Regifting – the evergreen question of gift giving.

The other day I asked what I supposed was a simple question on my Instagram stories, but it turns out there’s quite a lot of prejudice attached to regifting. Since the question “how do you feel about regifting?” sparked quite a conversation in my private messages on IG and the Christmas season of gift giving is just now upon us, I figured it deserved a blog post.

Regifting or to regift means that you pass on an unwanted gift you’ve received to another person as a gift for them. Although it seems simple in theory, there’s quite a lot of emotional and symbolic value attached to gift giving. The most common arguments against regifting therefore include disrespect towards the original gift giver or disrespect towards the new recipient. Passing something on may imply that you are casually disregarding the effort the gift giver put into selecting and acquiring a gift for you and that you’re not willing to put in any effort into selecting a gift for the new recipient. However, is it really that bad or that simple?

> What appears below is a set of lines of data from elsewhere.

-- ==== Sys2Proof/Laws/State.lean ====
section
/-! SUPPORT. One lemma per field per update of the state, so that no later proof unfolds a record update. -/
namespace Sys2Proof.Machine

/-! ### Arrays -/

theorem bankAt_bankSet {α : Type} {n : Nat} (b : Bank α n) (i j : Nat) (x d : α) :
    bankAt (bankSet b i x) j d = if i = j ∧ i < n then x else bankAt b j d := by
  have hs := b.size
  simp only [bankAt, bankSet, List.getElem?_set, hs]
  by_cases h : i = j
  · subst h
    by_cases h' : i < n
    · simp [h']
    · simp [h', List.getElem?_eq_none (by omega : b.entries.length ≤ i)]
  · simp [h]

@[simp] theorem bankAt_bankSet_same {α : Type} {n : Nat} (b : Bank α n) (i : Nat) (x d : α) (h : i < n) :
    bankAt (bankSet b i x) i d = x := by simp [bankAt_bankSet, h]

theorem bankAt_bankSet_other {α : Type} {n : Nat} (b : Bank α n) {i j : Nat} (x d : α) (h : i ≠ j) :
    bankAt (bankSet b i x) j d = bankAt b j d := by simp [bankAt_bankSet, h]

theorem bankAt_fill {α : Type} (n i : Nat) (x d : α) : bankAt (Bank.fill n x) i d = if i < n then x else d := by
  simp only [bankAt, Bank.fill, List.getElem?_replicate]
  split <;> simp

@[simp] theorem bankAt_fill_same {α : Type} (n i : Nat) (x : α) : bankAt (Bank.fill n x) i x = x := by
  rw [bankAt_fill]; split <;> rfl

/-- Two arrays that read the same everywhere are the same. -/
theorem bank_ext {α : Type} {n : Nat} {a b : Bank α n} (d : α) (h : ∀ i < n, bankAt a i d = bankAt b i d) :
    a = b := by
  obtain ⟨xs, hx⟩ := a
  obtain ⟨ys, hy⟩ := b
  have : xs = ys := by
    apply List.ext_getElem (by omega)
    intro i hi hj
    have := h i (by omega)
    simpa [bankAt, hi, hj] using this
  subst this; rfl

theorem freqAt_setFreq (s : State) (v w : Byte) (x : Word) :
    freqAt (setFreq v x s) w = if v = w then x else freqAt s w := by
  have hv : v.toNat < 256 := v.isLt
  simp only [freqAt, setFreq, bankAt_bankSet]
  by_cases h : v = w
  · subst h; simp [hv]
  · simp [h, BitVec.toNat_inj.not.mpr h]

variable (s : State)

/-! ### setFreq -/

@[simp] theorem setFreq_phase (v : Byte) (x : Word) : (setFreq v x s).phase = s.phase := rfl
@[simp] theorem setFreq_busy (v : Byte) (x : Word) : (setFreq v x s).busy = s.busy := rfl
@[simp] theorem setFreq_empty (v : Byte) (x : Word) : (setFreq v x s).empty = s.empty := rfl
@[simp] theorem setFreq_ovr (v : Byte) (x : Word) : (setFreq v x s).ovr = s.ovr := rfl
@[simp] theorem setFreq_lastOp (v : Byte) (x : Word) : (setFreq v x s).lastOp = s.lastOp := rfl
@[simp] theorem setFreq_errKind (v : Byte) (x : Word) : (setFreq v x s).errKind = s.errKind := rfl
@[simp] theorem setFreq_errDetail (v : Byte) (x : Word) : (setFreq v x s).errDetail = s.errDetail := rfl
@[simp] theorem setFreq_errInfo (v : Byte) (x : Word) : (setFreq v x s).errInfo = s.errInfo := rfl
@[simp] theorem setFreq_total (v : Byte) (x : Word) : (setFreq v x s).total = s.total := rfl
@[simp] theorem setFreq_freq (v : Byte) (x : Word) : (setFreq v x s).freq = bankSet s.freq v.toNat x := rfl
@[simp] theorem setFreq_seqN (v : Byte) (x : Word) : (setFreq v x s).seqN = s.seqN := rfl
@[simp] theorem setFreq_seqSym (v : Byte) (x : Word) : (setFreq v x s).seqSym = s.seqSym := rfl
@[simp] theorem setFreq_seqCnt (v : Byte) (x : Word) : (setFreq v x s).seqCnt = s.seqCnt := rfl
@[simp] theorem setFreq_node (v : Byte) (x : Word) : (setFreq v x s).node = s.node := rfl
@[simp] theorem setFreq_root (v : Byte) (x : Word) : (setFreq v x s).root = s.root := rfl
@[simp] theorem setFreq_nodeCount (v : Byte) (x : Word) : (setFreq v x s).nodeCount = s.nodeCount := rfl
@[simp] theorem setFreq_codeLen (v : Byte) (x : Word) : (setFreq v x s).codeLen = s.codeLen := rfl
@[simp] theorem setFreq_codeBits (v : Byte) (x : Word) : (setFreq v x s).codeBits = s.codeBits := rfl
@[simp] theorem setFreq_payloadBits (v : Byte) (x : Word) : (setFreq v x s).payloadBits = s.payloadBits := rfl
@[simp] theorem setFreq_emitBits (v : Byte) (x : Word) : (setFreq v x s).emitBits = s.emitBits := rfl
@[simp] theorem setFreq_obuf (v : Byte) (x : Word) : (setFreq v x s).obuf = s.obuf := rfl
@[simp] theorem setFreq_ocnt (v : Byte) (x : Word) : (setFreq v x s).ocnt = s.ocnt := rfl
@[simp] theorem setFreq_statOrig (v : Byte) (x : Word) : (setFreq v x s).statOrig = s.statOrig := rfl
@[simp] theorem setFreq_statPayload (v : Byte) (x : Word) : (setFreq v x s).statPayload = s.statPayload := rfl
@[simp] theorem setFreq_statHeader (v : Byte) (x : Word) : (setFreq v x s).statHeader = s.statHeader := rfl
@[simp] theorem setFreq_ibuf (v : Byte) (x : Word) : (setFreq v x s).ibuf = s.ibuf := rfl
@[simp] theorem setFreq_ipos (v : Byte) (x : Word) : (setFreq v x s).ipos = s.ipos := rfl
@[simp] theorem setFreq_cur (v : Byte) (x : Word) : (setFreq v x s).cur = s.cur := rfl
@[simp] theorem setFreq_bitsLeft (v : Byte) (x : Word) : (setFreq v x s).bitsLeft = s.bitsLeft := rfl
@[simp] theorem setFreq_xferIn (v : Byte) (x : Word) : (setFreq v x s).xferIn = s.xferIn := rfl
@[simp] theorem setFreq_xferOut (v : Byte) (x : Word) : (setFreq v x s).xferOut = s.xferOut := rfl
@[simp] theorem setFreq_pos (v : Byte) (x : Word) : (setFreq v x s).pos = s.pos := rfl
@[simp] theorem setFreq_inCh (v : Byte) (x : Word) : (setFreq v x s).inCh = s.inCh := rfl
@[simp] theorem setFreq_out (v : Byte) (x : Word) : (setFreq v x s).out = s.out := rfl
@[simp] theorem setFreq_pushes (v : Byte) (x : Word) : (setFreq v x s).pushes = s.pushes := rfl
@[simp] theorem setFreq_sinkFaults (v : Byte) (x : Word) : (setFreq v x s).sinkFaults = s.sinkFaults := rfl
@[simp] theorem setFreq_sinkQuota (v : Byte) (x : Word) : (setFreq v x s).sinkQuota = s.sinkQuota := rfl
@[simp] theorem setFreq_script (v : Byte) (x : Word) : (setFreq v x s).script = s.script := rfl
@[simp] theorem setFreq_reads (v : Byte) (x : Word) : (setFreq v x s).reads = s.reads := rfl
@[simp] theorem setFreq_draws (v : Byte) (x : Word) : (setFreq v x s).draws = s.draws := rfl
@[simp] theorem setFreq_eager (v : Byte) (x : Word) : (setFreq v x s).eager = s.eager := rfl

The symbolic value of gifts

Firstly we need to ask ourselves, does the symbolic value of giving and receiving a gift transfer onto the gift itself? For example, it’s your birthday and your friend carefully selects a book you are sure to like, but it turns out you already own a copy of it. Does the fact that you already have the same book diminish their effort and the thought that went into picking the right book for you? If anything, it’s even further proof that they know you well and that they’d chosen a great gift, since we can’t be expected to know which items people already have at home. So, your friend proudly presents you with the book, you accept it and act happy, because you already know it’s a great book and because it’s impolite to point out that they had, in fact, accidentally given you a useless present. I mean let’s face it, what are you going to do with a spare copy?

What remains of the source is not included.